A major shift is occurring in the way agencies work together to design and develop digital creative campaigns. Previously, teams were siloed: the media agency used data to determine ad types and sizes, and served the creative production agency with a spec sheet off of which to build executions.

Today, we’re moving toward a model in which all teams work together, using sophisticated digital tools for increased efficiency. In the model we put forth in our new guide for marketers, the brand and media team now share data with the creative production team, which uses it to create a strategy for the campaign’s creative based on audience insights and real-time environmental and media triggers.

We explored the topics of gathering data signals and getting all teams on board in previous blog posts. Here, we’ll talk a bit about how creative production agencies are using tools for increased flexibility, efficiency, and control in building dynamic creative.

What is dynamic creative?

Dynamic creative allows for variables such as copy, imagery, font, and color to easily change based on data signals, such as who is viewing the ad, where they’re viewing it, and when. It consists of two complementary pieces: the creative template, and the dynamic creative feed.

The creative template

Much like the blueprint for a house, this serves as the structure of the ad unit. When you use a blueprint, variables such as the type of flooring and color of the exterior may change, but the “bones” of the house will remain the same.

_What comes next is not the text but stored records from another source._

theorem promises_change {x y : Moment} (hx : Promises x) (h : Change x y) : Promises y where
  cache := cacheHolds_change h hx.cache hx.slots
  slots := noneOfSlotZero_change h hx.slots
  clients := clientsHold_change h hx.clients hx.cache
  queue := queueHolds_change h hx.queue hx.cache hx.clients

/-- A property that every change keeps holds after a chain of them. -/
theorem keeps_of_chain {P : Moment → Prop} (step : ∀ {x y}, P x → Change x y → P y) {x y : Moment}
    (h : Relation.ReflTransGen Change x y) (hx : P x) : P y := by
  induction h with
  | refl => exact hx
  | tail _ change ih => exact step ih change

theorem correctionsAsComputed_change {x y : Moment} (hx : CorrectionsAsComputed x.st) (h : Change x y) :
    CorrectionsAsComputed y.st := by
  intro r hr c hc
  rcases change_queue h r hr with ⟨q, hq, stems⟩ | ⟨none, -⟩
  · exact hx q hq c (stems.correction c hc)
  · cases none.symm.trans hc

/-- A result written: the view stays, and each record is one of before, or the result's record with its correction. -/
theorem resultWritten_eq {s t : State} (h : ResultWritten s t) :
    storeView t = storeView s ∧ ∃ (k : Computation) (r : Panel), r ∈ s.queue ∧ r.id = k.panel ∧
      resultWritable s k.snapshot.generation r = true ∧ ∀ q ∈ t.queue, q ∈ s.queue ∨ ∃ o ∈ s.queue, o.id = k.panel ∧
        q = o.writeCorrection s.now (computeCorrection k.snapshot) (computeFlags k.snapshot) := by
  obtain ⟨k, r, found, writable, rfl⟩ := h
  refine ⟨storeView_raise _ _, k, r, List.mem_of_find?_eq_some found, by simpa using List.find?_some found, writable,
    fun q hq => ?_⟩
  obtain ⟨o, ho, rfl⟩ := List.mem_map.mp hq
  split
  · rename_i named
    exact .inr ⟨o, ho, of_decide_eq_true named, rfl⟩
  · exact .inl ho

theorem noneOfSlotZero_resultWritten {s t : State} (h : ResultWritten s t) (hs : NoneOfSlotZero s.queue) :
    NoneOfSlotZero t.queue := by
  obtain ⟨-, k, r, -, -, -, queue⟩ := resultWritten_eq h
  intro q hq a ha
  rcases queue q hq with old | ⟨o, ho, -, rfl⟩
  · exact hs q old a ha
  · obtain ⟨b, hb, rfl⟩ := Option.map_eq_some_iff.mp ha
    exact hs o ho b hb

theorem correctionsAsComputed_resultWritten {s t : State} (h : ResultWritten s t) (hs : CorrectionsAsComputed s) :
    CorrectionsAsComputed t := by
  obtain ⟨-, k, r, -, -, -, queue⟩ := resultWritten_eq h
  intro q hq c hc
  rcases queue q hq with old | ⟨o, ho, -, rfl⟩
  · exact hs q old c hc
  · cases hc
    exact correctionAsComputed_computeCorrection k.snapshot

Similarly, the creative template provides parameters for variables such as:

  • Character counts for copy
  • Length of animations
  • Size and location of images

Within those parameters, the team can experiment with different headlines, images, and types of animations, as well as other factors.

The dynamic creative feed

This houses the creative assets that will get plugged into the creative template, as well as the logic that dictates which assets will be served to which viewers based on your data signals and campaign strategy. Using a feed to control your dynamic campaign strategy gives you maximum flexibility, allowing you to quickly and easily make changes to your creative on the fly.

The template and feed in action

When we worked with L’Oreal on a campaign for their Vichy sunscreen brand, the team selected several dynamic creative elements that would change based on data signals, including lifestyle imagery, product image, and call-to-action. Additionally, messaging driving to the nearest store could populate based on the user’s postal code.

The design team created a simple yet elegant template that accounted for all of these variables, and the dynamic creative feed signaled which variables would appear to which users based on their data signals.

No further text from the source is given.